The good news is: The system is faster. Much faster. And the library
is based on the Express DIS, and implements everything needed to do
full resolution of all features of Express.
Until formal documentation is written, you will have to look at the
code. The good news is that the code is much much shorter and
cleaner. The bad news is that I left in some of the original code as
comments, so you may be distracted by this.
I have converted over two pieces of programs that depend on the
library. exp2cxx (in ~pdevel/src/fexp2cxx) and the step parser
(in ~pdevel/src/fstep). Since I didn't write either one originally, I
don't take credit for the overall readability, but they at least
provide proof that the library functions.

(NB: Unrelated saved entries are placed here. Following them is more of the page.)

/-! ### settle -/

@[simp] theorem settle_env : (settle s).env = s.env := rfl
@[simp] theorem settle_jrn : (settle s).jrn = s.jrn := rfl
@[simp] theorem settle_err : (settle s).err = s.err := rfl
@[simp] theorem settle_ports : (settle s).ports = s.ports := rfl
@[simp] theorem settle_deck : (settle s).deck = s.deck := rfl
@[simp] theorem settle_csn : (settle s).csn = s.csn := rfl
@[simp] theorem settle_fl : (settle s).fl = s.fl := rfl
@[simp] theorem settle_host : (settle s).host = s.host := rfl
@[simp] theorem settle_fab : (settle s).fab = s.fab := rfl
@[simp] theorem settle_eng : (settle s).eng = s.eng := rfl
@[simp] theorem settle_img : (settle s).img = s.img := rfl
@[simp] theorem settle_rcd : (settle s).rcd = s.rcd := rfl
@[simp] theorem settle_pmc : (settle s).pmc = s.pmc := rfl
@[simp] theorem settle_abt : (settle s).abt = s.abt := rfl
@[simp] theorem settle_mode : (settle s).mode = s.mode := rfl
@[simp] theorem settle_key : (settle s).key = s.key := rfl
@[simp] theorem settle_sb : (settle s).sb = s.sb := rfl
@[simp] theorem settle_pending : (settle s).pending = s.pending := rfl

/-! ### Device time -/

@[simp] theorem State.tick_regs : (s.tick n).regs = s.regs := rfl
@[simp] theorem State.tick_jrn : (s.tick n).jrn = s.jrn := rfl
@[simp] theorem State.tick_err : (s.tick n).err = s.err := rfl
@[simp] theorem State.tick_ports : (s.tick n).ports = s.ports := rfl
@[simp] theorem State.tick_deck : (s.tick n).deck = s.deck := rfl
@[simp] theorem State.tick_csn : (s.tick n).csn = s.csn := rfl
@[simp] theorem State.tick_fl : (s.tick n).fl = s.fl := rfl
@[simp] theorem State.tick_host : (s.tick n).host = s.host := rfl
@[simp] theorem State.tick_fab : (s.tick n).fab = s.fab := rfl
@[simp] theorem State.tick_eng : (s.tick n).eng = s.eng := rfl
@[simp] theorem State.tick_img : (s.tick n).img = s.img := rfl
@[simp] theorem State.tick_rcd : (s.tick n).rcd = s.rcd := rfl
@[simp] theorem State.tick_pmc : (s.tick n).pmc = s.pmc := rfl
@[simp] theorem State.tick_abt : (s.tick n).abt = s.abt := rfl
@[simp] theorem State.tick_mode : (s.tick n).mode = s.mode := rfl
@[simp] theorem State.tick_key : (s.tick n).key = s.key := rfl
@[simp] theorem State.tick_sb : (s.tick n).sb = s.sb := rfl
@[simp] theorem State.tick_pending : (s.tick n).pending = s.pending := rfl
@[simp] theorem State.tick_now : (s.tick n).env.now = s.env.now + n := rfl
@[simp] theorem State.tick_keeperOn : (s.tick n).env.keeperOn = s.env.keeperOn := rfl

/-! ### Port records -/

@[simp] theorem State.setPort_regs (p : Nat) (x : Port) : (s.setPort p x).regs = s.regs := rfl
@[simp] theorem State.setPort_env (p : Nat) (x : Port) : (s.setPort p x).env = s.env := rfl
@[simp] theorem State.setPort_jrn (p : Nat) (x : Port) : (s.setPort p x).jrn = s.jrn := rfl
@[simp] theorem State.setPort_err (p : Nat) (x : Port) : (s.setPort p x).err = s.err := rfl
@[simp] theorem State.setPort_deck (p : Nat) (x : Port) : (s.setPort p x).deck = s.deck := rfl
@[simp] theorem State.setPort_csn (p : Nat) (x : Port) : (s.setPort p x).csn = s.csn := rfl
@[simp] theorem State.setPort_fl (p : Nat) (x : Port) : (s.setPort p x).fl = s.fl := rfl
@[simp] theorem State.setPort_host (p : Nat) (x : Port) : (s.setPort p x).host = s.host := rfl
@[simp] theorem State.setPort_fab (p : Nat) (x : Port) : (s.setPort p x).fab = s.fab := rfl
@[simp] theorem State.setPort_eng (p : Nat) (x : Port) : (s.setPort p x).eng = s.eng := rfl
@[simp] theorem State.setPort_img (p : Nat) (x : Port) : (s.setPort p x).img = s.img := rfl
@[simp] theorem State.setPort_rcd (p : Nat) (x : Port) : (s.setPort p x).rcd = s.rcd := rfl
@[simp] theorem State.setPort_pmc (p : Nat) (x : Port) : (s.setPort p x).pmc = s.pmc := rfl
@[simp] theorem State.setPort_abt (p : Nat) (x : Port) : (s.setPort p x).abt = s.abt := rfl
@[simp] theorem State.setPort_mode (p : Nat) (x : Port) : (s.setPort p x).mode = s.mode := rfl
@[simp] theorem State.setPort_key (p : Nat) (x : Port) : (s.setPort p x).key = s.key := rfl
@[simp] theorem State.setPort_sb (p : Nat) (x : Port) : (s.setPort p x).sb = s.sb := rfl
@[simp] theorem State.setPort_pending (p : Nat) (x : Port) : (s.setPort p x).pending = s.pending := rfl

Here is an overview of what's changed.
- The overall structure has been changed to allow easier interfacing
and more customization. Even sophisticated applications can use the
default main now. To use the default main, define EXPRESSinit_init
as:
void EXPRESSinit_init() {
EXPRESSbackend = your-backend-function-goes-here;
}
Other hooks can be found by looking at the true definition of main.

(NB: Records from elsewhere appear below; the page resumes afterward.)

@[simp] theorem resendOrVoid_rd (src dst h : Nat) (s : State) (reg : Reg) (rix : Nat) (hav : avoids Foot.resendOrVoid reg = true) :
    (resendOrVoid src dst h s).rd reg rix = s.rd reg rix := by
  have c0 : avoids Foot.resend reg = true := avoids_mono (by decide) hav
  have c1 : avoids Foot.voidOut reg = true := avoids_mono (by decide) hav
  unfold resendOrVoid
  (repeat' split) <;> simp -implicitDefEqProofs (maxDischargeDepth := 6) [*]

@[simp] theorem transfer_frame (m : Nat) (round1 : Bool) (a : Nat × Nat × Nat × Cell) (s : State) :
    (transfer m round1 a s).env = s.env ∧ (transfer m round1 a s).jrn = s.jrn ∧ (transfer m round1 a s).err = s.err ∧
    (transfer m round1 a s).ports = s.ports ∧ (transfer m round1 a s).csn = s.csn ∧ (transfer m round1 a s).fl = s.fl ∧
    (transfer m round1 a s).host = s.host ∧ (transfer m round1 a s).fab = s.fab ∧ (transfer m round1 a s).eng = s.eng ∧
    (transfer m round1 a s).img = s.img ∧ (transfer m round1 a s).rcd = s.rcd ∧ (transfer m round1 a s).pmc = s.pmc ∧
    (transfer m round1 a s).abt = s.abt ∧ (transfer m round1 a s).mode = s.mode ∧ (transfer m round1 a s).key = s.key ∧
    (transfer m round1 a s).sb = s.sb ∧ (transfer m round1 a s).pending = s.pending := by
  unfold transfer
  (repeat' split) <;> (try simp -implicitDefEqProofs (maxDischargeDepth := 6)) <;> (repeat' split) <;> simp -implicitDefEqProofs (maxDischargeDepth := 6)

def Foot.transfer : List Reg := [.PIR_BUFEXP, .PIR_BUFOCC, .PIR_EXPMON]

@[simp] theorem transfer_rd (m : Nat) (round1 : Bool) (a : Nat × Nat × Nat × Cell) (s : State) (reg : Reg) (rix : Nat) (hav : avoids Foot.transfer reg = true) :
    (transfer m round1 a s).rd reg rix = s.rd reg rix := by
  have c0 : avoids Foot.charge reg = true := avoids_mono (by decide) hav
  have f0 : reg ≠ F.PIR_EXPMON_DECKLATE.reg := avoids_ne (by decide) hav
  unfold transfer
  (repeat' split) <;> (try simp -implicitDefEqProofs (maxDischargeDepth := 6) [*]) <;> (repeat' split) <;> simp -implicitDefEqProofs (maxDischargeDepth := 6) [*]

@[simp] theorem matchPlane_frame (m : Nat) (s : State) :
    ((matchPlane m s)).1.env = s.env ∧ ((matchPlane m s)).1.jrn = s.jrn ∧ ((matchPlane m s)).1.err = s.err ∧
    ((matchPlane m s)).1.ports = s.ports ∧ ((matchPlane m s)).1.csn = s.csn ∧ ((matchPlane m s)).1.fl = s.fl ∧
    ((matchPlane m s)).1.host = s.host ∧ ((matchPlane m s)).1.fab = s.fab ∧ ((matchPlane m s)).1.eng = s.eng ∧
    ((matchPlane m s)).1.img = s.img ∧ ((matchPlane m s)).1.rcd = s.rcd ∧ ((matchPlane m s)).1.pmc = s.pmc ∧
    ((matchPlane m s)).1.abt = s.abt ∧ ((matchPlane m s)).1.mode = s.mode ∧ ((matchPlane m s)).1.key = s.key ∧
    ((matchPlane m s)).1.sb = s.sb ∧ ((matchPlane m s)).1.pending = s.pending := by
  unfold matchPlane
  (repeat' split) <;> simp -implicitDefEqProofs (maxDischargeDepth := 6)

def Foot.matchPlane : List Reg := [.PIR_BUFEXP, .PIR_BUFOCC, .PIR_EXPMON]

@[simp] theorem matchPlane_rd (m : Nat) (s : State) (reg : Reg) (rix : Nat) (hav : avoids Foot.matchPlane reg = true) :
    ((matchPlane m s)).1.rd reg rix = s.rd reg rix := by
  have c0 : avoids Foot.transfer reg = true := avoids_mono (by decide) hav
  unfold matchPlane
  (repeat' split) <;> simp -implicitDefEqProofs (maxDischargeDepth := 6) [*]

@[simp] theorem stampHeads_frame (s : State) :
    (stampHeads s).env = s.env ∧ (stampHeads s).jrn = s.jrn ∧ (stampHeads s).err = s.err ∧ (stampHeads s).ports = s.ports ∧
    (stampHeads s).csn = s.csn ∧ (stampHeads s).fl = s.fl ∧ (stampHeads s).host = s.host ∧ (stampHeads s).fab = s.fab ∧
    (stampHeads s).eng = s.eng ∧ (stampHeads s).img = s.img ∧ (stampHeads s).rcd = s.rcd ∧ (stampHeads s).pmc = s.pmc ∧
    (stampHeads s).abt = s.abt ∧ (stampHeads s).mode = s.mode ∧ (stampHeads s).key = s.key ∧ (stampHeads s).sb = s.sb ∧
    (stampHeads s).pending = s.pending := by
  unfold stampHeads
  (repeat' split) <;> simp -implicitDefEqProofs (maxDischargeDepth := 6)

def Foot.stampHeads : List Reg := []

@[simp] theorem stampHeads_rd (s : State) (reg : Reg) (rix : Nat) (hav : avoids Foot.stampHeads reg = true) :
    (stampHeads s).rd reg rix = s.rd reg rix := by
  unfold stampHeads
  (repeat' split) <;> simp -implicitDefEqProofs (maxDischargeDepth := 6) [*]

@[simp] theorem answer_frame (src dst h : Nat) (ack : Bool) (s : State) :
    (answer src dst h ack s).env = s.env ∧ (answer src dst h ack s).jrn = s.jrn ∧ (answer src dst h ack s).err = s.err ∧
    (answer src dst h ack s).ports = s.ports ∧ (answer src dst h ack s).csn = s.csn ∧ (answer src dst h ack s).fl = s.fl ∧
    (answer src dst h ack s).host = s.host ∧ (answer src dst h ack s).fab = s.fab ∧ (answer src dst h ack s).eng = s.eng ∧
    (answer src dst h ack s).img = s.img ∧ (answer src dst h ack s).rcd = s.rcd ∧ (answer src dst h ack s).pmc = s.pmc ∧
    (answer src dst h ack s).abt = s.abt ∧ (answer src dst h ack s).mode = s.mode ∧ (answer src dst h ack s).key = s.key ∧
    (answer src dst h ack s).sb = s.sb ∧ (answer src dst h ack s).pending = s.pending := by
  unfold answer
  (repeat' split) <;> (try simp -implicitDefEqProofs (maxDischargeDepth := 6)) <;> (repeat' split) <;> simp -implicitDefEqProofs (maxDischargeDepth := 6)

def Foot.answer : List Reg := []

@[simp] theorem answer_rd (src dst h : Nat) (ack : Bool) (s : State) (reg : Reg) (rix : Nat) (hav : avoids Foot.answer reg = true) :
    (answer src dst h ack s).rd reg rix = s.rd reg rix := by
  unfold answer
  (repeat' split) <;> (try simp -implicitDefEqProofs (maxDischargeDepth := 6) [*]) <;> (repeat' split) <;> simp -implicitDefEqProofs (maxDischargeDepth := 6) [*]

@[simp] theorem releaseFlow_frame (f n : Nat) (s : State) :
    (releaseFlow f n s).env = s.env ∧ (releaseFlow f n s).jrn = s.jrn ∧ (releaseFlow f n s).csn = s.csn ∧
    (releaseFlow f n s).fl = s.fl ∧ (releaseFlow f n s).host = s.host ∧ (releaseFlow f n s).fab = s.fab ∧
    (releaseFlow f n s).eng = s.eng ∧ (releaseFlow f n s).img = s.img ∧ (releaseFlow f n s).rcd = s.rcd ∧
    (releaseFlow f n s).pmc = s.pmc ∧ (releaseFlow f n s).abt = s.abt ∧ (releaseFlow f n s).mode = s.mode ∧
    (releaseFlow f n s).key = s.key ∧ (releaseFlow f n s).sb = s.sb ∧ (releaseFlow f n s).pending = s.pending := by
  induction n generalizing s with
  | zero => simp [releaseFlow]
  | succ n ih =>
    unfold releaseFlow
    dsimp only
    split
    · simp
    · simp only [ih]
      split <;> simp -implicitDefEqProofs

def Foot.releaseFlow : List Reg := [.PIR_BUFEXP, .PIR_BUFOCC, .PIR_CPLTRK, .PIR_ERRCNT2, .PIR_EXPMON, .PIR_FBPORT]

@[simp] theorem releaseFlow_rd (f n : Nat) (s : State) (reg : Reg) (rix : Nat) (hav : avoids Foot.releaseFlow reg = true) :
    (releaseFlow f n s).rd reg rix = s.rd reg rix := by
  have c0 : avoids Foot.enqueueEgress reg = true := avoids_mono (by decide) hav
  induction n generalizing s with
  | zero => simp [releaseFlow]
  | succ n ih =>
    unfold releaseFlow
    dsimp only
    split
    · simp
    · rw [ih]
      split <;> simp -implicitDefEqProofs [*]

- The OO system is gone. Everything is pointers to real structures
rather than "objects". This is what accounts for much of the speed
improvement. Debugging is easier, too, since you no longer have to
rely on functions to print out structures.
The downside is that some of structures have embedded unions. This
can be confusing at first, but at least the compiler and debuggers can
now understand what you are doing and help you out.

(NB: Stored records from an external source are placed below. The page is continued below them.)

-- ==== Sys2Proof/Laws/FramesB.lean ====
section
/-! SUPPORT. The frames of the containment, transfer and closing operations: the pieces of state each leaves alone, and the registers it may write (`Foot`). -/

set_option maxRecDepth 3000
set_option linter.all false

namespace Sys2Proof.Machine

/-- A request of a class runs, or waits. -/
theorem serve_cases (chs : List Nat) (k : Nat) (go : State → State) (s : State) :
    ∃ w, serve chs k go s = go { s with csn.waitAt := w } ∨ serve chs k go s = { s with csn.waitAt := w } := by
  unfold serve
  split
  · exact ⟨_, .inl rfl⟩
  · exact ⟨_, .inr rfl⟩

@[simp] theorem setChan_frame (c st : Nat) (s : State) :
    (setChan c st s).env = s.env ∧ (setChan c st s).jrn = s.jrn ∧ (setChan c st s).err = s.err ∧
    (setChan c st s).ports = s.ports ∧ (setChan c st s).deck = s.deck ∧ (setChan c st s).csn = s.csn ∧
    (setChan c st s).fl = s.fl ∧ (setChan c st s).host = s.host ∧ (setChan c st s).fab = s.fab ∧
    (setChan c st s).eng = s.eng ∧ (setChan c st s).img = s.img ∧ (setChan c st s).rcd = s.rcd ∧
    (setChan c st s).pmc = s.pmc ∧ (setChan c st s).abt = s.abt ∧ (setChan c st s).mode = s.mode ∧
    (setChan c st s).key = s.key ∧ (setChan c st s).sb = s.sb ∧ (setChan c st s).pending = s.pending := by
  unfold setChan
  (repeat' split) <;> simp -implicitDefEqProofs (maxDischargeDepth := 6)

def Foot.setChan : List Reg := [.CSN_CHSTAT, .CSN_STAT]

@[simp] theorem setChan_rd (c st : Nat) (s : State) (reg : Reg) (rix : Nat) (hav : avoids Foot.setChan reg = true) :
    (setChan c st s).rd reg rix = s.rd reg rix := by
  have f0 : reg ≠ F.CSN_CHSTAT_STATE.reg := avoids_ne (by decide) hav
  have f1 : reg ≠ F.CSN_STAT_CH_FAILED.reg := avoids_ne (by decide) hav
  have f2 : reg ≠ F.CSN_STAT_CH_LIVE.reg := avoids_ne (by decide) hav
  unfold setChan
  (repeat' split) <;> simp -implicitDefEqProofs (maxDischargeDepth := 6) [*]

@[simp] theorem refreshSpill_frame (n : Nat) (s : State) :
    (refreshSpill n s).env = s.env ∧ (refreshSpill n s).jrn = s.jrn ∧ (refreshSpill n s).err = s.err ∧
    (refreshSpill n s).ports = s.ports ∧ (refreshSpill n s).deck = s.deck ∧ (refreshSpill n s).csn = s.csn ∧
    (refreshSpill n s).fl = s.fl ∧ (refreshSpill n s).host = s.host ∧ (refreshSpill n s).fab = s.fab ∧
    (refreshSpill n s).eng = s.eng ∧ (refreshSpill n s).img = s.img ∧ (refreshSpill n s).rcd = s.rcd ∧
    (refreshSpill n s).pmc = s.pmc ∧ (refreshSpill n s).abt = s.abt ∧ (refreshSpill n s).mode = s.mode ∧
    (refreshSpill n s).key = s.key ∧ (refreshSpill n s).sb = s.sb ∧ (refreshSpill n s).pending = s.pending := by
  unfold refreshSpill
  (repeat' split) <;> simp -implicitDefEqProofs (maxDischargeDepth := 6)

def Foot.refreshSpill : List Reg := [.CSN_POOL, .CSN_PSPILL]

@[simp] theorem refreshSpill_rd (n : Nat) (s : State) (reg : Reg) (rix : Nat) (hav : avoids Foot.refreshSpill reg = true) :
    (refreshSpill n s).rd reg rix = s.rd reg rix := by
  have f0 : reg ≠ F.CSN_POOL_FREE_PAGES.reg := avoids_ne (by decide) hav
  have f1 : reg ≠ F.CSN_PSPILL_FLOWS.reg := avoids_ne (by decide) hav
  have f2 : reg ≠ F.CSN_PSPILL_USED.reg := avoids_ne (by decide) hav
  unfold refreshSpill
  (repeat' split) <;> simp -implicitDefEqProofs (maxDischargeDepth := 6) [*]

@[simp] theorem takePages_frame (f n : Nat) (s : State) :
    (takePages f n s).env = s.env ∧ (takePages f n s).jrn = s.jrn ∧ (takePages f n s).err = s.err ∧
    (takePages f n s).ports = s.ports ∧ (takePages f n s).deck = s.deck ∧ (takePages f n s).fl = s.fl ∧
    (takePages f n s).host = s.host ∧ (takePages f n s).fab = s.fab ∧ (takePages f n s).eng = s.eng ∧
    (takePages f n s).img = s.img ∧ (takePages f n s).rcd = s.rcd ∧ (takePages f n s).pmc = s.pmc ∧
    (takePages f n s).abt = s.abt ∧ (takePages f n s).mode = s.mode ∧ (takePages f n s).key = s.key ∧
    (takePages f n s).sb = s.sb ∧ (takePages f n s).pending = s.pending := by
  induction n generalizing s with
  | zero => simp [takePages]
  | succ n ih =>
    unfold takePages
    (repeat' split) <;> simp -implicitDefEqProofs [ih]

def Foot.takePages : List Reg := []

@[simp] theorem takePages_rd (f n : Nat) (s : State) (reg : Reg) (rix : Nat) (hav : avoids Foot.takePages reg = true) :
    (takePages f n s).rd reg rix = s.rd reg rix := by
  induction n generalizing s with
  | zero => simp [takePages]
  | succ n ih =>
    unfold takePages
    (repeat' split) <;> simp -implicitDefEqProofs [ih, *]

@[simp] theorem spill_frame (c : Carried) (s : State) :
    (spill c s).env = s.env ∧ (spill c s).jrn = s.jrn ∧ (spill c s).err = s.err ∧ (spill c s).ports = s.ports ∧
    (spill c s).deck = s.deck ∧ (spill c s).fl = s.fl ∧ (spill c s).host = s.host ∧ (spill c s).fab = s.fab ∧
    (spill c s).eng = s.eng ∧ (spill c s).img = s.img ∧ (spill c s).rcd = s.rcd ∧ (spill c s).pmc = s.pmc ∧
    (spill c s).abt = s.abt ∧ (spill c s).mode = s.mode ∧ (spill c s).key = s.key ∧ (spill c s).sb = s.sb ∧
    (spill c s).pending = s.pending := by
  unfold spill
  (repeat' split) <;> simp -implicitDefEqProofs (maxDischargeDepth := 6)

def Foot.spill : List Reg := [.CSN_POOL, .CSN_PSPILL]

@[simp] theorem spill_rd (c : Carried) (s : State) (reg : Reg) (rix : Nat) (hav : avoids Foot.spill reg = true) :
    (spill c s).rd reg rix = s.rd reg rix := by
  have c0 : avoids Foot.refreshSpill reg = true := avoids_mono (by decide) hav
  have c1 : avoids Foot.takePages reg = true := avoids_mono (by decide) hav
  unfold spill
  (repeat' split) <;> simp -implicitDefEqProofs (maxDischargeDepth := 6) [*]

@[simp] theorem closeSpill_frame (f : Nat) (s : State) :
    (closeSpill f s).env = s.env ∧ (closeSpill f s).jrn = s.jrn ∧ (closeSpill f s).err = s.err ∧
    (closeSpill f s).ports = s.ports ∧ (closeSpill f s).deck = s.deck ∧ (closeSpill f s).fl = s.fl ∧
    (closeSpill f s).host = s.host ∧ (closeSpill f s).fab = s.fab ∧ (closeSpill f s).eng = s.eng ∧
    (closeSpill f s).img = s.img ∧ (closeSpill f s).rcd = s.rcd ∧ (closeSpill f s).pmc = s.pmc ∧
    (closeSpill f s).abt = s.abt ∧ (closeSpill f s).mode = s.mode ∧ (closeSpill f s).key = s.key ∧
    (closeSpill f s).sb = s.sb ∧ (closeSpill f s).pending = s.pending := by
  unfold closeSpill
  (repeat' split) <;> simp -implicitDefEqProofs (maxDischargeDepth := 6)

def Foot.closeSpill : List Reg := [.CSN_POOL, .CSN_PSPILL]

@[simp] theorem closeSpill_rd (f : Nat) (s : State) (reg : Reg) (rix : Nat) (hav : avoids Foot.closeSpill reg = true) :
    (closeSpill f s).rd reg rix = s.rd reg rix := by
  have c0 : avoids Foot.refreshSpill reg = true := avoids_mono (by decide) hav
  unfold closeSpill
  (repeat' split) <;> simp -implicitDefEqProofs (maxDischargeDepth := 6) [*]

@[simp] theorem popSpill_frame (f : Nat) (s : State) :
    ((popSpill f s)).1.env = s.env ∧ ((popSpill f s)).1.jrn = s.jrn ∧ ((popSpill f s)).1.err = s.err ∧
    ((popSpill f s)).1.ports = s.ports ∧ ((popSpill f s)).1.deck = s.deck ∧ ((popSpill f s)).1.fl = s.fl ∧
    ((popSpill f s)).1.host = s.host ∧ ((popSpill f s)).1.fab = s.fab ∧ ((popSpill f s)).1.eng = s.eng ∧
    ((popSpill f s)).1.img = s.img ∧ ((popSpill f s)).1.rcd = s.rcd ∧ ((popSpill f s)).1.pmc = s.pmc ∧
    ((popSpill f s)).1.abt = s.abt ∧ ((popSpill f s)).1.mode = s.mode ∧ ((popSpill f s)).1.key = s.key ∧
    ((popSpill f s)).1.sb = s.sb ∧ ((popSpill f s)).1.pending = s.pending := by
  unfold popSpill
  (repeat' split) <;> simp -implicitDefEqProofs (maxDischargeDepth := 6)

def Foot.popSpill : List Reg := [.CSN_POOL, .CSN_PSPILL]

@[simp] theorem popSpill_rd (f : Nat) (s : State) (reg : Reg) (rix : Nat) (hav : avoids Foot.popSpill reg = true) :
    ((popSpill f s)).1.rd reg rix = s.rd reg rix := by
  have c0 : avoids Foot.refreshSpill reg = true := avoids_mono (by decide) hav
  have c1 : avoids Foot.closeSpill reg = true := avoids_mono (by decide) hav
  unfold popSpill
  (repeat' split) <;> simp -implicitDefEqProofs (maxDischargeDepth := 6) [*]

@[simp] theorem discardPortTlps_frame (p : Nat) (s : State) :
    (discardPortTlps p s).env = s.env ∧ (discardPortTlps p s).jrn = s.jrn ∧ (discardPortTlps p s).err = s.err ∧
    (discardPortTlps p s).fl = s.fl ∧ (discardPortTlps p s).host = s.host ∧ (discardPortTlps p s).fab = s.fab ∧
    (discardPortTlps p s).eng = s.eng ∧ (discardPortTlps p s).img = s.img ∧ (discardPortTlps p s).rcd = s.rcd ∧
    (discardPortTlps p s).pmc = s.pmc ∧ (discardPortTlps p s).abt = s.abt ∧ (discardPortTlps p s).mode = s.mode ∧
    (discardPortTlps p s).key = s.key ∧ (discardPortTlps p s).sb = s.sb ∧ (discardPortTlps p s).pending = s.pending := by
  unfold discardPortTlps
  (repeat' split) <;> simp -implicitDefEqProofs (maxDischargeDepth := 6)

- Almost all of the functions in the old library are unnecessary in
the new one since you can access structure elements yourself now.
Nonetheless, for compatibility, I have defined replacements for the
most likely used functions. If you have a function with no
definition, either there is no counterpart, I didn't think anyone
actually used that function, or I just haven't gotten around to
writing it.
- The functions most likely to counterpart-less are some of the:
schema functions - the definition of a schema changed quite a
bit due to USE/REF and nested schemas changing)
type functions - types don't resemble those in the old
library. See more info below.
expression functions - expression don't resemble those in the
old library. See more info below.
- Error processing has been speeded up. The error messages are
greatly improved (no more overloading of a single error message for
different situations), more descriptive and much (much, much) more
error checking is done. And files are tracked now along with line
numbers for all objects.
Some specific notes can be found below.
GETTING A COPY OF FEDEX AND THE LIBRARY
**************************
Getting a precompiled copy
**************************
The fedex executable and library can be found in ~pdevel/bin and
~pdevel/arch/lib respectively. They will be regularly updated by me
as bugs are fixed. So make a copy if you want a static version.
**************************
Getting the source
**************************
To retrieve the source, link to the RCS directory, check out the
CheckOut file, and then run CheckOut itself. "make" by itself will
build an executable while "make libexpress.a" will build the library.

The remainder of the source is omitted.